Dataset excerpts
——————

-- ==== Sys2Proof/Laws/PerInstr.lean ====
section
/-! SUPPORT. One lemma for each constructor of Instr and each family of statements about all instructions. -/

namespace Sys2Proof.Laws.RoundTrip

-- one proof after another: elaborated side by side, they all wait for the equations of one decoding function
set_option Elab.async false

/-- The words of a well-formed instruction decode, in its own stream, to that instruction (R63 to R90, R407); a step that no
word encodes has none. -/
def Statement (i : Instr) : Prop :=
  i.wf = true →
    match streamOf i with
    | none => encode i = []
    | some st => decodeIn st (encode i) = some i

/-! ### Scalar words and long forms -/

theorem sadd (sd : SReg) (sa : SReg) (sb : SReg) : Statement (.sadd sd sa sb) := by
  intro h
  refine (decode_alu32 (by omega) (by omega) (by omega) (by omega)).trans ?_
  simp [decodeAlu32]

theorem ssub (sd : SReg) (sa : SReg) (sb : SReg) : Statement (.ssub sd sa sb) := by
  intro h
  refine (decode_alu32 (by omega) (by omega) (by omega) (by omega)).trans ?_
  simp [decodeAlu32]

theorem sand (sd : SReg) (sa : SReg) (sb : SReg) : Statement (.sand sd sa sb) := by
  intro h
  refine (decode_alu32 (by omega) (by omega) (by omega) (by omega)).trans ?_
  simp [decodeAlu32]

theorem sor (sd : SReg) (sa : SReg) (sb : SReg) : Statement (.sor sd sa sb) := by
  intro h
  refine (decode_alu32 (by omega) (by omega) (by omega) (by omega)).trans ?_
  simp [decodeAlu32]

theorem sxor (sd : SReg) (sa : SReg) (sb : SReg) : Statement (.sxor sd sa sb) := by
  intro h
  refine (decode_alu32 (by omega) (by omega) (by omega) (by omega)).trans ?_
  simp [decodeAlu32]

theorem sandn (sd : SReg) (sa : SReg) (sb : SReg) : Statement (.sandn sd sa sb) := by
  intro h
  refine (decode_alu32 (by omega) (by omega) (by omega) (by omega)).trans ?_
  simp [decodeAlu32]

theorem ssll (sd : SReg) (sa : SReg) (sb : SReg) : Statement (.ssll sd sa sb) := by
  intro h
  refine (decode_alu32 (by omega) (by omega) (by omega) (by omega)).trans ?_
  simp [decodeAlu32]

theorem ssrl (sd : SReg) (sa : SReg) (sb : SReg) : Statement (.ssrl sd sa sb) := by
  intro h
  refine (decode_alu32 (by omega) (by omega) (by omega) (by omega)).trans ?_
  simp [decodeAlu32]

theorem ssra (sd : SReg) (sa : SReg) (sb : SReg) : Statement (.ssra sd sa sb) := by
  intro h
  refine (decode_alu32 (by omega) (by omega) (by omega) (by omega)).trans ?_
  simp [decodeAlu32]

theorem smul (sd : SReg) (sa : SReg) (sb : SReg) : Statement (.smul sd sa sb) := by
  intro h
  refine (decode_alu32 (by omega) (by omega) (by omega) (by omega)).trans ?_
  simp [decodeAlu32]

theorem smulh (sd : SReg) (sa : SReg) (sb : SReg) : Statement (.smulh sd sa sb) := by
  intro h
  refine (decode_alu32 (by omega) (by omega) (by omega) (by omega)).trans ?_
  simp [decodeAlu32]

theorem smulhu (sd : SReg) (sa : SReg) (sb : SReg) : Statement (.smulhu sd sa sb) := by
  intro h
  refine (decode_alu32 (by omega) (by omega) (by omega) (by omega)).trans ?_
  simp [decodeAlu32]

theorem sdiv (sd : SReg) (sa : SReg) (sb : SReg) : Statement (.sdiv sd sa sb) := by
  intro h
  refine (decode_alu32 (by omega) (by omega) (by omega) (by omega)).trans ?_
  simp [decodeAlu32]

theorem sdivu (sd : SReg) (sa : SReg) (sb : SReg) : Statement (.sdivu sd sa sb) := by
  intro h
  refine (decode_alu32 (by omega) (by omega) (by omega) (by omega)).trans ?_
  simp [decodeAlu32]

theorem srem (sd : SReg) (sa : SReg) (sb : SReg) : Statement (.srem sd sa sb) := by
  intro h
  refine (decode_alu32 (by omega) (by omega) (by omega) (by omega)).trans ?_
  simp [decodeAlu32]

——————

• _Directions_:
Which lines of the data above contain the string "Laws"? Copy each of them.

• _Answer for this exercise_:
-- ==== Sys2Proof/Laws/PerInstr.lean ====
namespace Sys2Proof.Laws.RoundTrip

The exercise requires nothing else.